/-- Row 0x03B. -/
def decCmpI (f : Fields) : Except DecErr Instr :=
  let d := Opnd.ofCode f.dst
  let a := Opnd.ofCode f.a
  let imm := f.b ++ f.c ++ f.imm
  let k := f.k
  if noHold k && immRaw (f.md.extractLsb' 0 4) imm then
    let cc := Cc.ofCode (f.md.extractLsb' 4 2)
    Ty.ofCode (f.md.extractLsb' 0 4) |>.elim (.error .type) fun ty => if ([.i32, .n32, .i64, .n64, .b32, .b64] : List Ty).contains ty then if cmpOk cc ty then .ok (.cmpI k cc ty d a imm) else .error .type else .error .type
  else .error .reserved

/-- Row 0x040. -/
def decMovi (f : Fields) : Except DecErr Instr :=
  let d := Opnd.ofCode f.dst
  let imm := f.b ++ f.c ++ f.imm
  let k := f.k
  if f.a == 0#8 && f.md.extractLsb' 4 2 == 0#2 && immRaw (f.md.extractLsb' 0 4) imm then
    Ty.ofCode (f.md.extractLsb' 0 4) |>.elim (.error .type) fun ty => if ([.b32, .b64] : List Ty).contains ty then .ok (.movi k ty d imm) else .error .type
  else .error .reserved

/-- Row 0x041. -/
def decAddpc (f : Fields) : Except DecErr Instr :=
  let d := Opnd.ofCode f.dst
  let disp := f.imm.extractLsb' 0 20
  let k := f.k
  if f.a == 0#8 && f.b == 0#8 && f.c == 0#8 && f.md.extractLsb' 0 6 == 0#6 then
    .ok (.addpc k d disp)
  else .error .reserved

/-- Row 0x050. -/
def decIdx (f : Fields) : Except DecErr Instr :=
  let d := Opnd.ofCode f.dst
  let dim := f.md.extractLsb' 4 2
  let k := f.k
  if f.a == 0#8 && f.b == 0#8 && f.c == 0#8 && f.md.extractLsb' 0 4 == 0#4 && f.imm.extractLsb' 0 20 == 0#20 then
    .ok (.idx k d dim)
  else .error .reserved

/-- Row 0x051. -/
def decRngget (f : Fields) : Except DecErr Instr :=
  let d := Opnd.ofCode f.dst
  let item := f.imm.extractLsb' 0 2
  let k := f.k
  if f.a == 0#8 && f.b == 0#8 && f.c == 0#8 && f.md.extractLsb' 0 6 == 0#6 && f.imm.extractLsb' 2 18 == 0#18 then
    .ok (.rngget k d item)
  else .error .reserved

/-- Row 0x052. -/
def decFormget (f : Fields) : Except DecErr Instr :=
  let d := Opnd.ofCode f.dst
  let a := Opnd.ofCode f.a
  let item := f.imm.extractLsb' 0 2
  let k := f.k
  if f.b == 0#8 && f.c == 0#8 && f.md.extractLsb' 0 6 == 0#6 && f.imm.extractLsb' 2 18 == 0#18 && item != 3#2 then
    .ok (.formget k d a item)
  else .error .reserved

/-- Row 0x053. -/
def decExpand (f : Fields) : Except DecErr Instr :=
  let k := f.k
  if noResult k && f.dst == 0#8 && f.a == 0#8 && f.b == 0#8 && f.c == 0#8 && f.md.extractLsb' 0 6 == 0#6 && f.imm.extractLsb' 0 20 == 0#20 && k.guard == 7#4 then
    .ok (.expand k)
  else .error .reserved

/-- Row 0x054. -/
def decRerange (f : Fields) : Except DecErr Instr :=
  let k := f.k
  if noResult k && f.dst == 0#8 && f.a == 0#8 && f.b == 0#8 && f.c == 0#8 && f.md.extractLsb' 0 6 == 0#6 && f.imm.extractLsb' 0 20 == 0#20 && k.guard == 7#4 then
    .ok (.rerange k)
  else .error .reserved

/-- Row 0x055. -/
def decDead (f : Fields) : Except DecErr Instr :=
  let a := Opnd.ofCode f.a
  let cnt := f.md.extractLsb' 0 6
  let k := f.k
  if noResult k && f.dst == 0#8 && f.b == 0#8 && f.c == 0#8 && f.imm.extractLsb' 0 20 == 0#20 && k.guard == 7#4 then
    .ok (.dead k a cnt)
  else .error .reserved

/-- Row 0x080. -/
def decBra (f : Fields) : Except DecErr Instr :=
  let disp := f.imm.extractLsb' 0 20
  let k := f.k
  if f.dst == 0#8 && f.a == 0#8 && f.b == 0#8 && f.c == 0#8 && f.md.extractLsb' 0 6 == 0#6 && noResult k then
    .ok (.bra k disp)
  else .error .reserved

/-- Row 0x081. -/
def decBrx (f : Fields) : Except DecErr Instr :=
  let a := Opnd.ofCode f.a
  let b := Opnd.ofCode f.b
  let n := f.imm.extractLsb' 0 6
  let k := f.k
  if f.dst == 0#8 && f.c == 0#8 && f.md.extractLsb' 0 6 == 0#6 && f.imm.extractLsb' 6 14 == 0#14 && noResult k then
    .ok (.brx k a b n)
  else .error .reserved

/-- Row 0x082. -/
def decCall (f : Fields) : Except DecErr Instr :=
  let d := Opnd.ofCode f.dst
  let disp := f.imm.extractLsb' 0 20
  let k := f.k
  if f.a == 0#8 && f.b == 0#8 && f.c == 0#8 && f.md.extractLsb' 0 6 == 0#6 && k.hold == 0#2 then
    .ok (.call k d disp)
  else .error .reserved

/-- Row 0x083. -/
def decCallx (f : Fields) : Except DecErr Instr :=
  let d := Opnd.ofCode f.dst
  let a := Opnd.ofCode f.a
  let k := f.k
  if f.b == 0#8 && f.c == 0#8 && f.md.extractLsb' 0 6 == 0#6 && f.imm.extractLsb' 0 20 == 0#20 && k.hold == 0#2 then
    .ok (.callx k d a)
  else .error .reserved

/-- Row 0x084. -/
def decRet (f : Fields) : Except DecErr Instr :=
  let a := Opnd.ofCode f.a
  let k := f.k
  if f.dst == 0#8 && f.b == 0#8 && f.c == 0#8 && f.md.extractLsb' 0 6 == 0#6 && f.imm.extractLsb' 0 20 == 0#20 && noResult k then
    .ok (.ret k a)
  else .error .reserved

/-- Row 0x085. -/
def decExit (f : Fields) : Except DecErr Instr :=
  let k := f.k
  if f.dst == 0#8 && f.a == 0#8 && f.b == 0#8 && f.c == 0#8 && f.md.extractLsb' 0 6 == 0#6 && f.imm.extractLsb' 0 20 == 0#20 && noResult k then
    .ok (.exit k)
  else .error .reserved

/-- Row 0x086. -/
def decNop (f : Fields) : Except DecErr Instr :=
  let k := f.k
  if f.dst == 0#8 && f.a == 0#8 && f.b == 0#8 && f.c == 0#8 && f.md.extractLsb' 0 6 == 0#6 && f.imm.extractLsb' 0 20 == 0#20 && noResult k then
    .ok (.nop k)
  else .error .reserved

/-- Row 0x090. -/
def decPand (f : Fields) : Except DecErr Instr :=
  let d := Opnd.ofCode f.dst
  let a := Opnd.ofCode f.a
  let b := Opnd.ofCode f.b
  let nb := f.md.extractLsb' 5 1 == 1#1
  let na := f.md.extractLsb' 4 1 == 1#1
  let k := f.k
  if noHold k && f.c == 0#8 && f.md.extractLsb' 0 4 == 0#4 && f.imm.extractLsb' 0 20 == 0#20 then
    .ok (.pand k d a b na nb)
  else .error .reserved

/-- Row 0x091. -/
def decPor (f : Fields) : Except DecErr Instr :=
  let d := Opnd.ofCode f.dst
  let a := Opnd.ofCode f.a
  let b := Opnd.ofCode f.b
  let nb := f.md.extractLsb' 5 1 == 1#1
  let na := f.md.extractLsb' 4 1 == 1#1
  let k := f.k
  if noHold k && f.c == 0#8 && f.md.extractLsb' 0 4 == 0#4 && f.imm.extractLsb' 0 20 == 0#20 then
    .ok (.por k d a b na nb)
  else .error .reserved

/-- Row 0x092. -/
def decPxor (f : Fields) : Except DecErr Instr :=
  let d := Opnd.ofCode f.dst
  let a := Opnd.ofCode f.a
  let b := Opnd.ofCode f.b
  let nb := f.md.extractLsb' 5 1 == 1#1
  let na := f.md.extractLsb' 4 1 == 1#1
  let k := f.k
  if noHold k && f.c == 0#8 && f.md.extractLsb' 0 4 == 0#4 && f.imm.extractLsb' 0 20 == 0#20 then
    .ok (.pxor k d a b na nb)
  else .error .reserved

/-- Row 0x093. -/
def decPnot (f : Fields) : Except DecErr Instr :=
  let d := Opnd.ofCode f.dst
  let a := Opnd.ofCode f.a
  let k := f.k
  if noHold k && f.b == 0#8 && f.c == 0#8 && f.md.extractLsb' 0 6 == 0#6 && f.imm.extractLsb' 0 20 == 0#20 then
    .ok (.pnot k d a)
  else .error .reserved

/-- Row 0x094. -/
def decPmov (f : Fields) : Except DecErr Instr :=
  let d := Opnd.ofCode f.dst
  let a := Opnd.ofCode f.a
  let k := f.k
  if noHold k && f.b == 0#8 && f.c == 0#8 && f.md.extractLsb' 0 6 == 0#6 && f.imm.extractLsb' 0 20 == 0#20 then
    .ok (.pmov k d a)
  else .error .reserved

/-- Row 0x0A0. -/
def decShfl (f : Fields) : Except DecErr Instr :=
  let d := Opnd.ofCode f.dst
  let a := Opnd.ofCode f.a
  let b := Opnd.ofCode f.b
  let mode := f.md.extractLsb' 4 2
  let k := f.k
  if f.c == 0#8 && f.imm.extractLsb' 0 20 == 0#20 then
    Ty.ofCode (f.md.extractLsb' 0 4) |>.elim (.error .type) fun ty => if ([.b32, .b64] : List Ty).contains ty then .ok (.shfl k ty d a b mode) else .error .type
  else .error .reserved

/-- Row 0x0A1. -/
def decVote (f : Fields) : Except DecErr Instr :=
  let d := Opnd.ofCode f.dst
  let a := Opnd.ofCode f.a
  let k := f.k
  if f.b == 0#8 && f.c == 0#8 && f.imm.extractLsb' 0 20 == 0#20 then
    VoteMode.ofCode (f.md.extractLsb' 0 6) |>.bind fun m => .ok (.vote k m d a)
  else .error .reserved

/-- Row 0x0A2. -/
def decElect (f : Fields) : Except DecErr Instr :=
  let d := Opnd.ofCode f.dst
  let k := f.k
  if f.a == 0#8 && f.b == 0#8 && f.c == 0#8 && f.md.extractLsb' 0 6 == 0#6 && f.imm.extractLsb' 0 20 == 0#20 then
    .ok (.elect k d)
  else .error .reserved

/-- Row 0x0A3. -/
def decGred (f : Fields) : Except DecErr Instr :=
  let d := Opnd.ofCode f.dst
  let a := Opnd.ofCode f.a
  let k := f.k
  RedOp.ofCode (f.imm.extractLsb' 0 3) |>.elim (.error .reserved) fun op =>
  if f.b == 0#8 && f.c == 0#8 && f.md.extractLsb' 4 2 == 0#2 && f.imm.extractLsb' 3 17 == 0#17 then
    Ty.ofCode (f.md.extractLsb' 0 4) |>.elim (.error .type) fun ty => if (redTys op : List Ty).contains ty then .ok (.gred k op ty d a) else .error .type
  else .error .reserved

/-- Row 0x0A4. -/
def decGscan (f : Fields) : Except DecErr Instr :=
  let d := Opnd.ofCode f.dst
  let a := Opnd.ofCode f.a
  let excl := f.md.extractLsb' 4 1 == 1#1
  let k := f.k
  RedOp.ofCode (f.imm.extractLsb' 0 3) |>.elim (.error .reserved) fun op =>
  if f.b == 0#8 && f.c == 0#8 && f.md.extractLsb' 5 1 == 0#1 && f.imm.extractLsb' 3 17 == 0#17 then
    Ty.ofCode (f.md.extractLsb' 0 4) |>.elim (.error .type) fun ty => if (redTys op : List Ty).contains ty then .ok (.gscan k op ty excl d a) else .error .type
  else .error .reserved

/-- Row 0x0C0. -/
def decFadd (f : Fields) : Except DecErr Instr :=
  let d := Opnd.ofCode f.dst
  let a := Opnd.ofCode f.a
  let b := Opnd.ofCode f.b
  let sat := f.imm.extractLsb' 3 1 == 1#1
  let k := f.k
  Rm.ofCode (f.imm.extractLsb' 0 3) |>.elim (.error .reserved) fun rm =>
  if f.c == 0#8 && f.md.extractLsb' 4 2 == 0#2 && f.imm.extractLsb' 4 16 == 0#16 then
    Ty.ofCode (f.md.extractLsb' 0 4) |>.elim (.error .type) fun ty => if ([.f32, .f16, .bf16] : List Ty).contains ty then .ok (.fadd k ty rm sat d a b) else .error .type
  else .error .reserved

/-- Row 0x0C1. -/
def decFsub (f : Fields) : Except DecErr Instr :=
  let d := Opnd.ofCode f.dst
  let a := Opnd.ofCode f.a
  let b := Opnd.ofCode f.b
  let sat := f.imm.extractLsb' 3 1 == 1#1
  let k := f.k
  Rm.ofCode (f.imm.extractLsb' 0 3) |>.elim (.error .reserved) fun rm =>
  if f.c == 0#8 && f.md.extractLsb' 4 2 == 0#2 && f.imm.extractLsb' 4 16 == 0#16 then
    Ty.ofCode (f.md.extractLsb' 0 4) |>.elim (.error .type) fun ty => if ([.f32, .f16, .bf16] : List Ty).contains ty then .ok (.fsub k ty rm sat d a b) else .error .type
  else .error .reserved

==

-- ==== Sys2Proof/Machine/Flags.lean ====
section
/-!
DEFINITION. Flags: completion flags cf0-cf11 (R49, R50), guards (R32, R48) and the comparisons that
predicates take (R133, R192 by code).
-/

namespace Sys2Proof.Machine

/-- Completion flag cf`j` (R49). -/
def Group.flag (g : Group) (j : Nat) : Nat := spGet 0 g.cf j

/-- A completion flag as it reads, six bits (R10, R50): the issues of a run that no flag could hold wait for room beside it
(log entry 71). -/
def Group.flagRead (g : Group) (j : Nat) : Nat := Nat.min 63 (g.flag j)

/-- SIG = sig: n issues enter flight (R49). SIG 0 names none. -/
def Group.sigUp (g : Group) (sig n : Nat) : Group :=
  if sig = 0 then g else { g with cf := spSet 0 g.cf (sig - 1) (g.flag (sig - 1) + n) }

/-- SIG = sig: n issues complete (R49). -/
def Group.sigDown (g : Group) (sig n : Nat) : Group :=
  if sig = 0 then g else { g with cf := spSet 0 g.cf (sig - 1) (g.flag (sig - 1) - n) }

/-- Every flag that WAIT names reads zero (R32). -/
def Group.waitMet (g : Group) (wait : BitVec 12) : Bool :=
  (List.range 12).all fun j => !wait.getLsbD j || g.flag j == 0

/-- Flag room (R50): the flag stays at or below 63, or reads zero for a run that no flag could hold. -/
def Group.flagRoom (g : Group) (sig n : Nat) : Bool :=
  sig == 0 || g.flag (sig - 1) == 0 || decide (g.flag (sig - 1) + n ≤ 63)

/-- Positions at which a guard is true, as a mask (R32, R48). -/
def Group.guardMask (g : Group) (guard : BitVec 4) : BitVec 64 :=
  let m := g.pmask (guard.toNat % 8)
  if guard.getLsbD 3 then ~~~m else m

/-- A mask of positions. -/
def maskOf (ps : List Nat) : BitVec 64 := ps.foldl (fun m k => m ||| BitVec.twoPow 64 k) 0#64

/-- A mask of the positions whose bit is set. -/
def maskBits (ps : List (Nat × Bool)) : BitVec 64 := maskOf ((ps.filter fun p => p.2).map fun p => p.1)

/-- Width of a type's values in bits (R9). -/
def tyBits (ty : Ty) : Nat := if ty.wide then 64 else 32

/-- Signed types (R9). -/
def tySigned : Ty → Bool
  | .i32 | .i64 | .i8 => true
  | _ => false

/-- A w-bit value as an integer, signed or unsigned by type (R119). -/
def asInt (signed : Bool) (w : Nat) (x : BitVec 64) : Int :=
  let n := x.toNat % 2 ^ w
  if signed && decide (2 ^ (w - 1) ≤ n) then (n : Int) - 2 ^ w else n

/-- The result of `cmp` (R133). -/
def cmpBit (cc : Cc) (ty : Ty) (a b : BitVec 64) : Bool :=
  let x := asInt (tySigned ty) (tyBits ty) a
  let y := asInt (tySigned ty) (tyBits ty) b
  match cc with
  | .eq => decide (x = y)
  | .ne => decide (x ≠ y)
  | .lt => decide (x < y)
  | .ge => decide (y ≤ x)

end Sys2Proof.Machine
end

_WHAT TO DO_.
When a line in the listing has the string "toNat" in it, return that line.

_RESULT_.
  let m := g.pmask (guard.toNat % 8)
  let n := x.toNat % 2 ^ w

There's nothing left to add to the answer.